Years ago when we were told they were pulling their plumber into a 3D world, few believed the essence of the series would be preserved. Yet Super Mario 64 became one of the most acclaimed games ever. The story was the same on Wii with Super Mario Galaxy. With such lineage, expectations for Super Mario 3D World should be enormous; yet chatter about Mario's latest has been quite modest.
That may be, partly, because it's coming in the wake of New Super Mario Bros U, a sterile, if solid, experience, lacking the personality of previous home console entries. And it also may be partly due to its design similarities with Nintendo 3DS title, Super Mario 3D Land. But
3D Land was a brilliant title in its own right. And 3D World is a game designed by those responsible for Super Mario Galaxy: something that's clear from the outset. 3D World may model its look to match that of a previous entry, but it's full of playfulness and surprises. It's a rich mix of pretty much everything the Mario series has ever included, plus a lot of new ideas.
The familiar thematic world maps operate once more as gateway to a multitude of different stages. But this time you're not constrained to the linear routes between levels, and are free to explore the worlds on which the stages are contained. Dotted throughout are tents, slot machines, Toad houses and bonus levels, all of which can be visited at your own pace.
The stages are marked by the same design concept that set Super Mario Galaxy apart from its predecessors; each level contains situations and challenges unique to it. Entering each is to step into the unknown. Formulaic is, for the most, an unused word here.
Initially, the power ups offer the biggest surprises. Although the series' trademarks like mushrooms, fire flowers, stars and Tanooki suits return, the headliner is the cat suit. It's a great gameplay addition and plays an important part in many of the worlds you'll travel to.
Once transformed, your character can perform a swipe attack, an air lunge, and are able to climb up, well, almost anything, as the suit's used to find secret areas out of sight.
Equally original is the cherry power up, which grants you a clone that mirrors your original character's movements. You can pick up multiple cherries and soon have a bunch (or should that be horde?) of Marios storming around the level. It's hilarious to watch the first time, but soon stages contain challenges that force you to keep as many clones alive as possible to access new areas.

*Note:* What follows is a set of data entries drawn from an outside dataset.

/-! ### `setFn` -/

@[simp] theorem setFn_me (s : State) (k : Nat) (f : Fn → Fn) : (setFn s k f).me = s.me := rfl
@[simp] theorem setFn_iss (s : State) (k : Nat) (f : Fn → Fn) : (setFn s k f).iss = s.iss := rfl
@[simp] theorem setFn_word (s : State) (k : Nat) (f : Fn → Fn) : (setFn s k f).word = s.word := rfl
@[simp] theorem setFn_waves (s : State) (k : Nat) (f : Fn → Fn) : (setFn s k f).waves = s.waves := rfl
@[simp] theorem setFn_aps (s : State) (k : Nat) (f : Fn → Fn) : (setFn s k f).aps = s.aps := rfl
@[simp] theorem setFn_frags (s : State) (k : Nat) (f : Fn → Fn) : (setFn s k f).frags = s.frags := rfl
@[simp] theorem setFn_groups (s : State) (k : Nat) (f : Fn → Fn) : (setFn s k f).groups = s.groups := rfl
@[simp] theorem setFn_launches (s : State) (k : Nat) (f : Fn → Fn) : (setFn s k f).launches = s.launches := rfl
@[simp] theorem setFn_queues (s : State) (k : Nat) (f : Fn → Fn) : (setFn s k f).queues = s.queues := rfl
@[simp] theorem setFn_ctxs (s : State) (k : Nat) (f : Fn → Fn) : (setFn s k f).ctxs = s.ctxs := rfl
@[simp] theorem setFn_dikes (s : State) (k : Nat) (f : Fn → Fn) : (setFn s k f).dikes = s.dikes := rfl
@[simp] theorem setFn_copies (s : State) (k : Nat) (f : Fn → Fn) : (setFn s k f).copies = s.copies := rfl
@[simp] theorem setFn_tasks (s : State) (k : Nat) (f : Fn → Fn) : (setFn s k f).tasks = s.tasks := rfl
@[simp] theorem setFn_tileRot (s : State) (k : Nat) (f : Fn → Fn) : (setFn s k f).tileRot = s.tileRot := rfl
@[simp] theorem setFn_acc (s : State) (k : Nat) (f : Fn → Fn) : (setFn s k f).acc = s.acc := rfl
@[simp] theorem setFn_bins (s : State) (k : Nat) (f : Fn → Fn) : (setFn s k f).bins = s.bins := rfl
@[simp] theorem setFn_pushes (s : State) (k : Nat) (f : Fn → Fn) : (setFn s k f).pushes = s.pushes := rfl
@[simp] theorem setFn_scans (s : State) (k : Nat) (f : Fn → Fn) : (setFn s k f).scans = s.scans := rfl
@[simp] theorem setFn_detoks (s : State) (k : Nat) (f : Fn → Fn) : (setFn s k f).detoks = s.detoks := rfl
@[simp] theorem setFn_reds (s : State) (k : Nat) (f : Fn → Fn) : (setFn s k f).reds = s.reds := rfl
@[simp] theorem setFn_remotes (s : State) (k : Nat) (f : Fn → Fn) : (setFn s k f).remotes = s.remotes := rfl
@[simp] theorem setFn_batches (s : State) (k : Nat) (f : Fn → Fn) : (setFn s k f).batches = s.batches := rfl
@[simp] theorem setFn_fns (s : State) (k : Nat) (f : Fn → Fn) : (setFn s k f).fns = Table.put s.fns k {} (f (fnOf s k)) := rfl
@[simp] theorem setFn_adm (s : State) (k : Nat) (f : Fn → Fn) : (setFn s k f).adm = s.adm := rfl
@[simp] theorem setFn_dies (s : State) (k : Nat) (f : Fn → Fn) : (setFn s k f).dies = s.dies := rfl
@[simp] theorem setFn_hbmStacks (s : State) (k : Nat) (f : Fn → Fn) : (setFn s k f).hbmStacks = s.hbmStacks := rfl
@[simp] theorem setFn_mem (s : State) (k : Nat) (f : Fn → Fn) : (setFn s k f).mem = s.mem := rfl
@[simp] theorem setFn_dirty (s : State) (k : Nat) (f : Fn → Fn) : (setFn s k f).dirty = s.dirty := rfl
@[simp] theorem setFn_poison (s : State) (k : Nat) (f : Fn → Fn) : (setFn s k f).poison = s.poison := rfl
@[simp] theorem setFn_zoneData (s : State) (k : Nat) (f : Fn → Fn) : (setFn s k f).zoneData = s.zoneData := rfl
@[simp] theorem setFn_zoneSlots (s : State) (k : Nat) (f : Fn → Fn) : (setFn s k f).zoneSlots = s.zoneSlots := rfl
@[simp] theorem setFn_zonePoison (s : State) (k : Nat) (f : Fn → Fn) : (setFn s k f).zonePoison = s.zonePoison := rfl
@[simp] theorem setFn_zoneStart (s : State) (k : Nat) (f : Fn → Fn) : (setFn s k f).zoneStart = s.zoneStart := rfl
@[simp] theorem setFn_zoneBytes (s : State) (k : Nat) (f : Fn → Fn) : (setFn s k f).zoneBytes = s.zoneBytes := rfl
@[simp] theorem setFn_rowCopies (s : State) (k : Nat) (f : Fn → Fn) : (setFn s k f).rowCopies = s.rowCopies := rfl
@[simp] theorem setFn_sparesBy (s : State) (k : Nat) (f : Fn → Fn) : (setFn s k f).sparesBy = s.sparesBy := rfl
@[simp] theorem setFn_rowErrors (s : State) (k : Nat) (f : Fn → Fn) : (setFn s k f).rowErrors = s.rowErrors := rfl
@[simp] theorem setFn_wall (s : State) (k : Nat) (f : Fn → Fn) : (setFn s k f).wall = s.wall := rfl
@[simp] theorem setFn_cycles (s : State) (k : Nat) (f : Fn → Fn) : (setFn s k f).cycles = s.cycles := rfl
@[simp] theorem setFn_paired (s : State) (k : Nat) (f : Fn → Fn) : (setFn s k f).paired = s.paired := rfl
@[simp] theorem setFn_apTurn (s : State) (k : Nat) (f : Fn → Fn) : (setFn s k f).apTurn = s.apTurn := rfl
@[simp] theorem setFn_xlepoch (s : State) (k : Nat) (f : Fn → Fn) : (setFn s k f).xlepoch = s.xlepoch := rfl
@[simp] theorem setFn_xlquiet (s : State) (k : Nat) (f : Fn → Fn) : (setFn s k f).xlquiet = s.xlquiet := rfl
@[simp] theorem setFn_quarantine (s : State) (k : Nat) (f : Fn → Fn) : (setFn s k f).quarantine = s.quarantine := rfl
@[simp] theorem setFn_fused (s : State) (k : Nat) (f : Fn → Fn) : (setFn s k f).fused = s.fused := rfl
@[simp] theorem setFn_powerLimit (s : State) (k : Nat) (f : Fn → Fn) : (setFn s k f).powerLimit = s.powerLimit := rfl
@[simp] theorem setFn_pkg (s : State) (k : Nat) (f : Fn → Fn) : (setFn s k f).pkg = s.pkg := rfl
@[simp] theorem setFn_packages (s : State) (k : Nat) (f : Fn → Fn) : (setFn s k f).packages = s.packages := rfl
@[simp] theorem setFn_portsDown (s : State) (k : Nat) (f : Fn → Fn) : (setFn s k f).portsDown = s.portsDown := rfl
@[simp] theorem setFn_lost (s : State) (k : Nat) (f : Fn → Fn) : (setFn s k f).lost = s.lost := rfl
@[simp] theorem setFn_degraded (s : State) (k : Nat) (f : Fn → Fn) : (setFn s k f).degraded = s.degraded := rfl
@[simp] theorem setFn_degradedAt (s : State) (k : Nat) (f : Fn → Fn) : (setFn s k f).degradedAt = s.degradedAt := rfl
@[simp] theorem setFn_ageCount (s : State) (k : Nat) (f : Fn → Fn) : (setFn s k f).ageCount = s.ageCount := rfl
@[simp] theorem setFn_search (s : State) (k : Nat) (f : Fn → Fn) : (setFn s k f).search = s.search := rfl
@[simp] theorem setFn_fresh (s : State) (k : Nat) (f : Fn → Fn) : (setFn s k f).fresh = s.fresh := rfl
@[simp] theorem setFn_agenda (s : State) (k : Nat) (f : Fn → Fn) : (setFn s k f).agenda = s.agenda := rfl
@[simp] theorem setFn_tick (s : State) (k : Nat) (f : Fn → Fn) : (setFn s k f).tick = s.tick := rfl
@[simp] theorem setFn_hostRead (s : State) (k : Nat) (f : Fn → Fn) : (setFn s k f).hostRead = s.hostRead := rfl
@[simp] theorem setFn_hostPoison (s : State) (k : Nat) (f : Fn → Fn) : (setFn s k f).hostPoison = s.hostPoison := rfl
@[simp] theorem setFn_stuck (s : State) (k : Nat) (f : Fn → Fn) : (setFn s k f).stuck = s.stuck := rfl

Elsewhere there are boomerang suits, flying hats, goomba disguises... no other Mario game has included so many different power ups, and it helps to keep gameplay fresh.
Stages continue to surprise. One may echo the classic 2D games, while in the very next you're playing with light and shadows. Another, and you're racing through a Mario Kart-inspired course. You rarely know what to expect the next challenge to be, and eagerly enter each stage to find out.
There's a few weaker elements within all these positives. The all-new bosses are extremely well designed, so its a disappointment when the game recycles some from previous games.
We said formulaic was mostly unused. Towards the end of the game some of the ideas are reused, and the suddenness of seeing repeated tricks after such diversity emphasises the drought of fresh ideas. When you're coming to that last game battle, it's somewhat disheartening to see the game retread old ground for its last stretch, and as a result the game ends with less of a bang than it started with.
These negatives do not change the fact that Super Mario 3D World is a sublime Mario adventure. It quickly becomes a kind of obsession to find the three stars and one sticker that are hidden in each level, and it's here that you'll find Nintendo's dedication to the smooth difficulty curve; you'll need skills to track them all down.
With the near-perfect control that is a franchise hallmark and an HD sheen to the colourful worlds, this is exactly the kind of gaming magic the Wii U has been waiting for. It's not the gameplay leap of Mario 64 or Galaxy, but it's as enjoyable.